Benjamin is agitated and in constant motion. Walter Lee longs for what he cannot have, and fails to see what anyone around him needs or wants, because he is so caught up in what is out of his reach. Benjamin transforms himself several times during the play, and each change is credible and authentic.

Adrianna Jones creates a Beneatha Younger who is the mirror image of her brother when it comes to taut, wound-up energy. She is driven by a dream and by an idealism fueled by ideas that the world can be cured. She is serious and intense, but has the same frenetic energy as her brother when bickering or dancing.

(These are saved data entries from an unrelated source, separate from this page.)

-- ==== Sys2Proof/Machine/Matrix.lean ====
section
/-! DEFINITION. The matrix engine: bank loads and the image, tiles and their exact accumulation, the C views, and the engine's instructions
and happenings (R97 to R100, R108, R154 to R164, R169, R172, R342, R344 to R346). -/

namespace Sys2Proof.Machine

/-! ### Slots, tiles and views -/

/-- Moves a range of bytes, keeping what lies outside the destination. -/
def Mem.copyRange (m : Mem) (src dst n : Nat) : Mem :=
  m.filter (fun c => c.1 < dst)
    ++ ((m.filter (fun c => src ≤ c.1 && c.1 < src + n)).map (fun c => (c.1 - src + dst, c.2)))
    ++ m.filter (fun c => dst + n ≤ c.1)

/-- The mantissa in a slot of a core's C buffer (R97, R108). -/
def State.slot (s : State) (core n : Nat) : Int := signExt (s.mem.readN (locC core + 6 * n) 6) 48

/-- The F32 view of a slot: under the E and Q of its row's tag, +0 in an untagged row (R97, R157). -/
def State.slotF32 (s : State) (core n : Nat) : Nat :=
  let k := s.core core
  match Map.find? k.tags (n / 256) with
  | none => 0
  | some c =>
    if k.cq.contains c then f32.canon
    else match Map.find? k.ce c with
      | none => 0
      | some e => let m := s.slot core n; f32.round 0 0 (.fin (decide (m < 0)) m.natAbs e)

/-- A slot as the C.raw view reads it: 64 bits; 0 in an untagged row. -/
def State.slotRaw (s : State) (core n : Nat) : Nat :=
  if (Map.find? (s.core core).tags (n / 256)).isSome then (BitVec.ofInt 64 (s.slot core n)).toNat else 0

/-- The first C row of a handle's tile. -/
abbrev tileRow (c : Nat) : Nat := 4 * c

/-- The C handle that an operation of the queue writes. -/
def EngKind.tile? : EngKind → Option Nat
  | .load _ _ => none
  | .word _ c _ _ _ _ _ _ => some c
  | .zero c => some c
  | .norm c _ => some c

/-- A queued operation's tile holds a slot: a view reads an undefined value there (R163). -/
def CoreSt.slotBusy (k : CoreSt) (n : Nat) : Bool :=
  k.eng.any (fun o => match o.kind.tile? with
    | some c => decide (1024 * c ≤ n ∧ n < 1024 * c + 8192)
    | none => false)

/-- The latest operation on a row of C has completed, but a reader other than its wave is not ordered after that wave's acquire of it: it reads
an undefined value (R172). The wave itself reads the tile from the completion on. Log entry 24: DEDUCED. -/
def CoreSt.rowUnsync (k : CoreSt) (r : Reader) (row : Nat) : Bool :=
  k.unsync.any (fun x => decide (x.1 = row) && decide (r.src ≠ some x.2.1) && !r.knows.contains x.2.2)
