/-- The completed packets with one more; those of batches that no `wait.bat` can name any more are dropped (R152). -/
def noteDone (l : List Done) (dne : BitVec 16) (e : Done) : List Done :=
  e :: l.filter (fun x => decide (x ≠ e) && decide ((BitVec.ofNat 16 x.batch - dne).toNat < 32768 ∨ (dne - BitVec.ofNat 16 x.batch).toNat < 32768))

/-- A wave's packet has completed: of the registration of the queue that it was posted to (R150), with its agent and what its completion passes
on. -/
def Wave.packetDone (w : Wave) (q : Nat) (idx : Word) (reg : Nat) (who : Place) (evs : List Nat) : Wave :=
  match w.posted.find? (fun p => decide (p.q = q) && decide (p.idx = idx) && decide (p.reg = reg)) with
  | none => w
  | some p => Wave.advanceDone { w with posted := w.posted.erase p,
                                        done := noteDone w.done w.st.dne { batch := p.batch.toNat, scope := p.scope, who := who, evs := evs } }

/-- A node of a graph run has completed (R205). -/
def State.nodeDone (s : State) (part gid node : Nat) : State :=
  match Map.find? s.graphs (graphKey part gid) with
  | none => s
  | some g =>
    let g1 := { g with run := g.run.map (fun r => { r with done := node :: r.done }) }
    { s with graphs := Map.insert s.graphs (graphKey part gid) g1 }

/-- Stores a copy queue. -/
def State.setCq (s : State) (q : Nat) (x : Queue) : State := { s with copyQs := Map.insert s.copyQs q x }

/-- The agent of a packet of a queue's cluster (R170): it lies with core TCORE, or with every core of the cluster when the packet names no typed
buffer. -/
def Packet.agent (p : Packet) (cluster : Nat) : Place := { wave := none, cores := if p.usesCore then [p.tcore] else coresOf cluster }

/-- A packet of a copy queue completes: its wave's batches and its graph node learn of it, and what it passes on (R150, R170, R205). -/
def State.finishPacket (s : State) (q : Nat) (x : Queue) (p : Packet) (idx : Word) (node : Option (Nat × Nat × Nat)) (evs : List Nat) : State :=
  let s1 := s.everyWave (fun w => w.packetDone q idx x.reg (p.agent (q / 64)) evs)
  match node with
  | some (part, gid, n) => (s1.nodeDone part gid n).tellTrailhead evs
  | none => s1

/-- The job of a queue that an index names. -/
def Queue.job? (x : Queue) (idx : Word) : Option Job := x.jobs.find? (fun j => decide (j.idx = idx))

/-! ### The engines' happenings -/

/-- A location of memory that the cluster's ports reach (R117, R251), or of a peer that acknowledges its requests (R263). -/
def State.portOk (s : State) (cluster l : Nat) : Bool := if isPeer l then !s.deafAt l else (s.physLoc cluster l).isSome

/-- An engine's store of an error record; a port that is not granted carries none (R251). -/
def State.storeErr (s : State) (q : Nat) (x : Queue) (bs : List Byte) : State :=
  if s.portOk (q / 64) x.err then s.storeAt (q / 64) x.err bs else s

/-- A copy queue's header line shows a wrong write index, in RUN or in STOP: the code (R149). The engine sees it when a port carries its read,
and its error record (R254). -/
def State.badHeader (s : State) (q : Nat) (x : Queue) : Nat :=
  if x.st = .error ∨ !s.portOk (q / 64) x.hdr ∨ !s.reach x.hdr ∨ s.spansAway [(x.err, 32)] then 0 else s.headerCode x

/-- HEADER_LINE_CHANGE (R149): the write index is checked against the internal read index. -/
def execHeaderLineChange (q : Nat) (s : State) : Host.Outcome State Fault Refusal :=
  match Map.find? s.copyQs q with
  | none => .next s
  | some x =>
    let code := s.badHeader q x
    if code ≠ 0 then .next ((s.storeErr q x (errRecord code 2 x.ridx (s.widx x) 0)).setCq q (x.failed code)) else .next s

/-- The queue stops on a failed check (R149), once the ports carry its error record (R254). -/
def State.stopCq (s : State) (q : Nat) (x : Queue) (e : Nat × Nat) : State :=
  if e.1 = 0 ∨ s.spansAway [(x.err, 32)] then s else (s.storeErr q x (errRecord e.1 1 x.ridx (s.widx x) e.2)).setCq q (x.failed e.1)

/-- The packet that a copy engine finds at the head of a queue, when its ports carry the reads (R143, R251). -/
def State.cqHead? (s : State) (q : Nat) (x : Queue) : Option (List Byte) :=
  if s.portOk (q / 64) x.hdr && s.portOk (q / 64) (x.slot x.ridx) then s.head? x else none

/-- A queue with the address space in which its head's addresses are translated: the graph's, of its partition, for the packet of a graph node
(R203). -/
def State.headSpace (s : State) (x : Queue) : Queue :=
  match x.nodes.find? (fun n => decide (n.1 = x.ridx)) with
  | none => x
  | some n => match Map.find? s.graphs (graphKey n.2.1 n.2.2.1) with
    | none => x
    | some g => { x with owner := n.2.1, space := g.space }

/-- The pieces of a plan. -/
def Plan.pieces (plan : Plan) : List (Nat × Nat) := plan.flatMap (fun r => r.1 ++ r.2)

/-- The address of a packet, TO before FROM, with a location of which something holds. -/
def Packet.awayAddr (p : Packet) (plan : Plan) (f : Nat → Bool) : Nat := if plan.any (fun r => r.1.any (fun e => f e.1)) then p.to_ else p.from_

/-- The queue stops for an endpoint that does not acknowledge, at the packet of an index, and the hypervisor's ring is told. -/
def State.cqAway (s : State) (q : Nat) (x : Queue) (idx : Word) (va : Nat) : State :=
  ((((s.note (.unreachable va)).postEvent 32 (awayRecord va))).storeErr q x (errRecord 5 1 idx (s.widx x) va)).setCq q
    { x.failed 5 with quarantine := x.quarantine ++ [idx] }

/-- The engine's read of READY is an acquire at the packet's SCOPE: at `.fab` the serving cluster's read copies go (R166, R170). -/
def State.engineAcquire (s : State) (cluster scope : Nat) : State :=
  if scope = 4 then s.updCluster cluster (fun k => { k with peers := [] }) else s
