-- ==== Sys2Proof/Machine/Sha.lean ====
section
/-! DEFINITION. SHA-256, with which the attestation report digests the live layout registers (R262). Log entry 64: PRESUMED (FIPS 180-4). -/

namespace Sys2Proof.Machine

/-- The eight working words of the digest. -/
structure Sha where
  /-- first -/
  a : Word
  /-- second -/
  b : Word
  /-- third -/
  c : Word
  /-- fourth -/
  d : Word
  /-- fifth -/
  e : Word
  /-- sixth -/
  f : Word
  /-- seventh -/
  g : Word
  /-- eighth -/
  h : Word
deriving DecidableEq, Repr

/-- The largest number of n bits whose k-th power is at most x, its bits found from the highest down. -/
def rootBits (k x : Nat) : Nat → Nat → Nat
  | 0, r => r
  | n + 1, r => rootBits k x n (if (r + 2 ^ n) ^ k ≤ x then r + 2 ^ n else r)

/-- The first 32 bits of the fraction of the k-th root of a number below 2^9. -/
def rootFraction (k p : Nat) : Word := BitVec.ofNat 32 (rootBits k (p * 2 ^ (32 * k)) 37 0)

/-- The primes below a bound, in order. -/
def primesBelow (n : Nat) : List Nat := (List.range n).filter (fun p => decide (2 ≤ p) && (List.range p).all (fun d => decide (d < 2 ∨ p % d ≠ 0)))

/-- Their initial values: fractions of the square roots of the first eight primes. -/
def Sha.init : Sha :=
  let r (i : Nat) : Word := rootFraction 2 ((primesBelow 20).getD i 0)
  ⟨r 0, r 1, r 2, r 3, r 4, r 5, r 6, r 7⟩

/-- The round constants: fractions of the cube roots of the first 64 primes. -/
def shaK : List Word := (primesBelow 312).map (rootFraction 3)

/-- Sum of three rotations. -/
def rot3 (x : Word) (i j k : Nat) : Word := x.rotateRight i ^^^ x.rotateRight j ^^^ x.rotateRight k

/-- Sum of two rotations and a shift. -/
def rot2 (x : Word) (i j k : Nat) : Word := x.rotateRight i ^^^ x.rotateRight j ^^^ (x >>> k)

/-- One round with its constant, on the message words of the next 16 rounds; those of one round later follow. -/
def Sha.round (p : Sha × List Word) (k : Word) : Sha × List Word :=
  let x := p.1
  let w (i : Nat) : Word := p.2.getD i 0
  let t1 := x.h + rot3 x.e 6 11 25 + ((x.e &&& x.f) ^^^ (~~~x.e &&& x.g)) + k + w 0
  let t2 := rot3 x.a 2 13 22 + ((x.a &&& x.b) ^^^ (x.a &&& x.c) ^^^ (x.b &&& x.c))
  (⟨t1 + t2, x.a, x.b, x.c, x.d + t1, x.e, x.f, x.g⟩, p.2.drop 1 ++ [w 0 + rot2 (w 1) 7 18 3 + w 9 + rot2 (w 14) 17 19 10])

/-- n bytes as one number, the first the highest. -/
def beWord (bs : List Byte) : Word := BitVec.ofNat 32 (leNat bs.reverse)

/-- The digest after one block of 64 bytes. -/
def Sha.block (x : Sha) (bs : List Byte) : Sha :=
  let y := (shaK.foldl Sha.round (x, (List.range 16).map (fun i => beWord ((bs.drop (4 * i)).take 4)))).1
  ⟨x.a + y.a, x.b + y.b, x.c + y.c, x.d + y.d, x.e + y.e, x.f + y.f, x.g + y.g, x.h + y.h⟩

/-- The bytes of a message, with what fills its last block. -/
def shaPad (bs : List Byte) : List Byte :=
  bs ++ [0x80] ++ List.replicate ((119 - bs.length % 64) % 64) 0 ++ (natLe 8 (8 * bs.length)).reverse

/-- SHA-256 of a list of bytes. -/
def sha256 (bs : List Byte) : List Byte :=
  let m := shaPad bs
  let x := (List.range (m.length / 64)).foldl (fun x i => x.block ((m.drop (64 * i)).take 64)) Sha.init
  [x.a, x.b, x.c, x.d, x.e, x.f, x.g, x.h].flatMap (fun w => (natLe 4 w.toNat).reverse)

end Sys2Proof.Machine
end

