/-- UNREACHABLE (R168, R263): a peer did not acknowledge a request of an access. While the wave is parked, this waits. -/
def execUnreachable (w acc : Nat) (s : State) : Host.Outcome State Fault Refusal :=
  match s.wave? w with
  | none => .next s
  | some x => match x.inflight.find? (fun a => decide (a.id = acc)) with
    | none => .next s
    | some a => match (a.pieces.find? (fun p => s.deafAt p.loc)).or (a.pieces.find? (fun p => isPeer p.loc)) with
      | none => .next s
      | some p =>
        let parked := match x.st.trap with
          | some t => !t.running
          | none => false
        if parked then .next s else .next (((s.note (.unreachable p.loc)).postEvent 32 (awayRecord p.va)).lateFault w x a (BitVec.ofNat 64 p.va) p.loc)

end Sys2Proof.Machine
end

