/-- A store of Trailhead to a peer that can be made now, or that its endpoint does not acknowledge; a store to TRIG whose list can be read again;
a record for an event ring that can be reached again; a run of the unfolding engine that can go on (R180, R204, R211, R254, R263). -/
def State.dueHeld (s : State) : Option Choice :=
  let may (i : Nat) : Bool := match s.heldStores[i]? with
    | some (loc, _) => isPeer loc && s.fabricUp && !s.spansWait [(loc, 8)]
    | none => false
  let th : Option Choice := if s.takeover then none
    else match (List.range s.heldStores.length).find? may with
      | some i => some (.done (s.heldStore i true))
      | none => if s.heldTrigs.any (fun e => !s.trigAway e.1 e.2) then some (.done s.releaseTrigs) else none
  let rec_ : Option Choice := if s.heldRecs.any (fun e => s.ringReached e.1) then some (.done s.releaseRecs) else none
  let run : Option Choice := (List.find? (fun (e : Nat × CoreSt) => s.clocked e.1 && s.runDue e.1) s.cores).map (fun e =>
    .done (if (s.core e.1).run.isSome then s.pumpRun e.1 else s.nextRun e.1))
  th.or (rec_.or run)

/-- Once a halted cluster is quiet, the change for which it was halted goes on (R229, R246, R267, R268). -/
def State.dueHalted (s : State) (c : Nat) (k : ClusterSt) : Option Instr :=
  match s.partOf c with
  | none => none
  | some p =>
    if !k.halted then none
    else if (Map.find? s.preempt p).isSome then (if s.quiet (s.clustersOf p) then some (.cisternSwap p) else none)
    else if !s.quiet (s.whole p [c]) then none
    else if (s.testing.bind (fun d => s.partOf d)) = some p then (if s.quiet (s.clustersOf p) then some .selfTestPreempt else none)
    else match [2 * c, 2 * c + 1].find? (fun x => (s.col x).failing && decide ((s.col x).power ≠ .retired)) with
      | some x => some (.columnRestart x)
      | none => if s.replaceable c && s.quiet (s.clustersOf p) then some (.spareReplacement { cluster := c, lost := [], pass := true }) else none

/-- What is due of a cluster. -/
def State.dueCluster (s : State) (c : Nat) (k : ClusterSt) : Option Instr :=
  if !k.walks.isEmpty then some (.rangeWalkComplete c 0)
  else if k.islBusy then some (.islptChangeDone c)
  else match List.find? (fun (e : Nat × LantCopy) => e.2.closed && !s.replaying e.2 && (s.replayCore e.2).isSome) k.lant with
    | some e => some (.auditReplay c e.1 0 none)
    | none => s.dueHalted c k

/-- What is due of a column (R220, R228, R229): one whose retirement had to wait is retired as soon as that can begin. -/
def State.dueCol (s : State) (c : Nat) (k : ColSt) : Option Instr :=
  if k.power = .waking then
    (if !k.wakePending then some (.wakeStepEnd c)
      else if (s.col (otherCol c)).current + 50 ≤ 1600 then some (.inrushGrant c) else none)
  else if k.stopped && !k.failing then some (.columnRestart c)
  else if !k.failing || decide (k.power = .retired) || (s.cluster (c / 2)).halted then none
  else s.firstMove [(.columnRestart c, execColumnRestart c)]

/-- What is due of Basecamp's registers: a commit whose record stands, and a write of FABID that waited (R254, R255). -/
def State.dueBasecamp (s : State) : Option Instr :=
  if s.booted.isNone then none
  else if s.commitRec then some (.laycmt ((s.gen + 1).zeroExtend 32))
  else match s.fabNext with
    | some x => if s.portsIdle then some (.fabid x) else none
    | none => none

/-- What is due outside the waves. -/
def State.dueAgents (s : State) : Option Instr :=
  let a : Option Instr := s.dueBasecamp
  let b : Option Instr := s.clusters.findSome? (fun e => s.dueCluster e.1 e.2)
  let c : Option Instr := s.cores.findSome? (fun e => s.dueCore e.1 e.2)
  let d : Option Instr := s.copyQs.findSome? (fun e => s.dueCopy e.1 e.2)
  let e : Option Instr := if s.zeroing.isEmpty then none else some (.zeroComplete 0)
  let f : Option Instr := s.cols.findSome? (fun e => s.dueCol e.1 e.2)
  ((((a.or b).or c).or d).or e).or (f.or s.dueTrailhead)

/-- What is due: of the waves, else of the other agents. -/
def State.due (s : State) : Option Choice :=
  match s.waves.findSome? (fun e => s.dueWave e.1 e.2) with
  | some c => some c
  | none => s.dueHeld.or (s.dueAgents.map (fun i => .run i s))

/-! ### The choice -/

/-- The wave with every stalled slice free to try again. -/
def Wave.retry (w : Wave) : Wave := w.again ((List.range 8).filter (fun i => decide ((w.st.slice i).wait = some .stall)))

/-- Every gang that waits to issue again may try once more. -/
def State.retryAll (s : State) : State := { s with waves := s.waves.map (fun e => (e.1, e.2.retry)) }

/-- A happening of the opcode table: not an instruction word, nor what a word that cannot run raises. Log entry 54: DESIGN CHOICE. -/
def isHappening (i : Instr) : Bool :=
  (encode i).isNone && decide (i ≠ .fetchFault) && (match i with
    | .unassignedOpcode _ => false
    | _ => true)

/-- Every cluster with a wave of a round counts a cycle. -/
def State.tickRound (s : State) (l : List (Nat × Nat)) : State :=
  let cs := l.filterMap (fun g => (s.wave? g.1).map (fun w => clusterOf w.core))
  cs.eraseDups.foldl (fun s c => s.tick c 1) s

/-- The quads dispatch once each: their clusters count a cycle, the first gang issues, and the others follow. -/
def State.issueRound (s : State) : Option Choice :=
  match s.round with
  | [] => none
  | g :: r => some (({ s with evTurn := true, agenda := r.map (fun (x : Nat × Nat) => Next.issue x.1 x.2) }.tickRound (g :: r)).issueGang g.1 g.2)

/-- The sleeping slice that is nearest to its end. -/
def State.sleeper (s : State) : Option (Nat × Nat) :=
  let all := s.waves.flatMap (fun e => (e.2.st.unfinished.filter (fun i => decide ((e.2.st.slice i).sleep ≠ 0) && s.coreRuns e.2)).map (fun i =>
    ((e.2.st.slice i).sleep, e.1, i)))
  (all.foldl (fun (b : Option (Nat × Nat × Nat)) x => match b with
    | none => some x
    | some y => if x.1 < y.1 then some x else some y) none).map (fun x => (x.2.1, x.2.2))

/-- Nothing is ready and nothing is due: sleeps pass, and what stalled tries again. -/
def State.idle (s : State) : Choice :=
  match s.sleeper with
  | some (u, sl) => .run (.sleepExpiry u sl) s.retryAll
  | none => .done s.retryAll

/-- The default order: what is due and a dispatch of the quads take turns. -/
def State.default (s : State) : Choice :=
  let ev : Option Choice := ({ s.retryAll with evTurn := false }).due
  let go : Option Choice := s.issueRound
  match (if s.evTurn then ev.or go else go.or ev) with
  | some c => c
  | none => s.idle

/-- The endpoint of a location of a peer. -/
abbrev endpointOf (l : Nat) : Nat := (l - peerBase) / 2 ^ 42

/-- A peer's own agent writes bytes of its memory, by a read-modify-write or not, as an acquire, as a release (R165, R168). -/
def State.outWrite (s : State) (l : Nat) (bs : List Byte) (rmw acq rel : Bool) : State :=
  let s1 := if acq then s.outHears (endpointOf l) l bs.length else s
  let old := if rmw then s1.syncs.filter (fun y => overlap y.loc y.n l bs.length) else []
  (s1.storeAt 64 l bs).outTells (endpointOf l) l bs.length rel old

/-- The endpoint of a peer acknowledges no request from now on, or answers again (R263). -/
def State.setDeaf (s : State) (ep : Nat) (b : Bool) : State :=
  if !b then { s with deaf := s.deaf.filter (· ≠ ep) }
  else if s.deaf.contains ep then s
  else { s with deaf := ep :: s.deaf }

/-- What the outside or an agent does by the agenda. -/
def State.input (s : State) (x : Next) : Choice :=
  match x with
  | .issue u sl => s.issueGang u sl
  | .event i => if isHappening i then .run i s else .done s
  | .cycles c n => .done (s.tick c n)
  | .quantum p n => .done { s with quanta := Map.insert s.quanta p ((Map.find? s.quanta p).getD 0 + n) }
  | .current c x => .done (s.updCol c (fun k => { k with current := x }))
  | .evict c k => .done (s.updCore c (fun y => { y with dcache := y.dcache.erase k }))
  | .evictPeer c k => .done (s.updCluster c (fun y => { y with peers := y.peers.erase k }))
  | .evictI c l => .done (s.updCore c (fun y => { y with icache := y.icache.erase l }))
  | .evictRc c i =>
    .done ((s.updCore c (fun y => { y with rc := y.rc.eraseIdx i })).updCluster (clusterOf c) (fun y => { y with rc := y.rc.eraseIdx i }))
  | .quantumRead u i k via => .done (s.quantumRead u i k via)
  | .deaf ep b => .done (s.setDeaf ep b)
  | .piece u i k => .done (s.pieceAhead u i k)
  | .packetUnreachable q => .done (s.packetUnreachable q)
  | .computed c i => .done (if s.clocked c then s.updCore c (fun k => k.compute i) else s)
  | .raced u i k => .done (s.racedRead u i k)
  | .held i ok => .done (s.heldStore i ok)
  | .extern l bs rmw acq rel => if isPeer l && isPeer (l + bs.length) then .done (s.outWrite l bs rmw acq rel) else .done s
  | .layRecord x => .done (s.commitRecord x)
  | .stage2 p d => if s.sgen = 0 then .done s else .done { s with shadow := { s.shadow with stage2 := Map.insert s.shadow.stage2 p d } }
  | .image k slotB v => .done (s.writeImage k slotB v)
  | .loadStandby => .done s.loadStandby
  | .loadEngines c => .done (s.loadEngines c)
  | .calibrate c x => .done (s.calibrate c x)
  | .hyperQueue x => .done { s with svcQs := Map.insert s.svcQs 32 x }

/-- What happens next. -/
def State.choose (s : State) : Choice :=
  match s.agenda with
  | x :: r => State.input { s with agenda := r } x
  | [] => s.default

end Sys2Proof.Machine
end

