/-- An affine offset has OV set, under MODE.AOT = 1 (R43). -/
def Ctx.Overflows (c : Ctx) (o : Operand) : Prop := ∃ n, o = .a n ∧ (c.r.a.getD n.val ⟨0, 0, false⟩).ov = true ∧ modeAOT c.mm = true

/-- An affine offset has no OV, or MODE.AOT is 0 (R43). -/
def Ctx.NoOverflow (c : Ctx) (o : Operand) : Prop := ∀ n, o = .a n → (c.r.a.getD n.val ⟨0, 0, false⟩).ov = false ∨ modeAOT c.mm = false

/-- n bytes of a thread's access from byte `off` of it on: location, virtual address, data, and whether the core data cache may hold them. -/
def partAt (t : Nat) (va : DWord) (x : XRes) (off n data data2 : Nat) : Piece :=
  Piece.mk t (x.loc + off) (va.toNat + off) n data data2 x.cache (off / 4) none []

/-- The pieces of an access: one a thread, at its location, with its datum; a q access to memory has two of 8 bytes (R129). -/
def piecesAt (ts : List Nat) (addr : Nat → DWord) (loc : Nat → XRes) (n : Nat) (data data2 : Nat → Nat) : List Piece :=
  ts.flatMap (fun t =>
    if n = 16 ∧ isAperture (loc t).loc = false then [partAt t (addr t) (loc t) 0 8 (data t % 2 ^ 64) 0, partAt t (addr t) (loc t) 8 8 (data t / 2 ^ 64 % 2 ^ 64) 0]
    else [partAt t (addr t) (loc t) 0 n (data t % 2 ^ (8 * n)) (data2 t)])

/-- An access went into flight and the gang moved on: the wave's list of accesses grew by one with property `P`, the registers `ds` are empty
until it returns and no register's value changed; memory is as it was, and so are the registers of every other wave. -/
def Sent (c : Ctx) (t : State) (ds : List Dst) (P : Access → Prop) : Prop :=
  t.mem = c.s.mem ∧ (∀ v, v ≠ c.u → (t.wave? v).map (fun y => y.st.regs) = (c.s.wave? v).map (fun y => y.st.regs)) ∧
    ∃ w' a, t.wave? c.u = some w' ∧ w'.inflight = c.w.inflight ++ [a] ∧ P a ∧ Moved c w' ∧
      w'.st.regs = { c.r with vEmpty := w'.st.regs.vEmpty, sEmpty := w'.st.regs.sEmpty } ∧
      ∀ x, w'.st.regs.empty x = (c.r.empty x || ds.contains x)

/-! ### Registers -/

/-- Every register but those named by `ds` holds what it held. -/
structure Kept (r r' : Regs) (ds : List Operand) : Prop where
  /-- v registers -/
  v : ∀ n : Fin 64, Operand.v n ∉ ds → r'.v[n] = r.v[n]
  /-- s registers -/
  s : ∀ n : Fin 32, Operand.s n ∉ ds → r'.s[n] = r.s[n]
  /-- a registers -/
  a : ∀ n : Fin 16, Operand.a n ∉ ds → r'.a[n] = r.a[n]
  /-- p registers -/
  p : ∀ n : Fin 8, Operand.p n ∉ ds → r'.pred n = r.pred n
  /-- k registers -/
  k : ∀ n : Fin 4, Operand.k n ∉ ds → r'.kpred n = r.kpred n
  /-- b registers -/
  b : r'.b = r.b
  /-- full/empty bits of the v registers -/
  vEmpty : r'.vEmpty = r.vEmpty
  /-- full/empty bits of the s registers -/
  sEmpty : r'.sEmpty = r.sEmpty

end Sys2Proof.Machine
end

Gladys DeVane as Lena, the matriarch of the family, lacked the vocal power of the other actors throughout the first act, making her difficult to hear except when she raised her voice to scold someone. She did get stronger in the second act, but important speeches such as the one about her husband were lost because they lacked clarity and volume.

Quinten Simonson was adorable as the young Travis, who saw more of his family's woes than they gave him credit for, and served as a catalyst at several key moments. Simonson was bright, moved well and spoke with a clear, loud voice.

Director Warren Bowles made sure this long play ran tightly and kept it well-paced. There were never any dead moments - even the quiet ones were taut with energy and emotion. Actors spoke over each other without losing clarity the way a real family would speak to each other. Bowles brought important moments down front while still using the depth of this large proscenium stage.

Costume designer Leah Hummel worked the dual role of providing costumes that were appropriately period and that fed into the changing emotions and tensions of the play. This was especially true of Walter Lee's costuming, where we see the change in his hopes and dreams by not only what he is wearing, but how he wears it in any given scene.

Scenic designer Micah J. Maatman creates the entire shared space of the apartment with windows, doors, and kitchen. He worked with lighting designer Erik Alberg to create a back bedroom that lit when people entered it and was available for specials at key moments.

Rounding out the cast were several non-family members who affect the family. Among these, Seun Soyemi as Joseph Asagi was notable for the way he was able to inspire Beneatha, especially when she was at her most despondent. He has a believable passion that shows us a dreamer who is not yet embittered or worn down.

Glen Forbes is Karl Linder, the man who must spew racism with a friendly smile on his face. He's able to deliver the offensive lines without becoming a caricature or indulging in overt villain-like choices.

"A Raisin in the Sun" remains a classic because underneath the story of the black struggle in Middle America, there is a story of the working class who strives for that middle class status without ever quite making it there for long.


'A Raisin in the Sun'

Hope Summer Repertory Theatre at Knickerbocker Theatre, 86 E. Eighth St., Holland. Through July 1. 2 hours, 21 minutes. $15-24. 616-395-7890.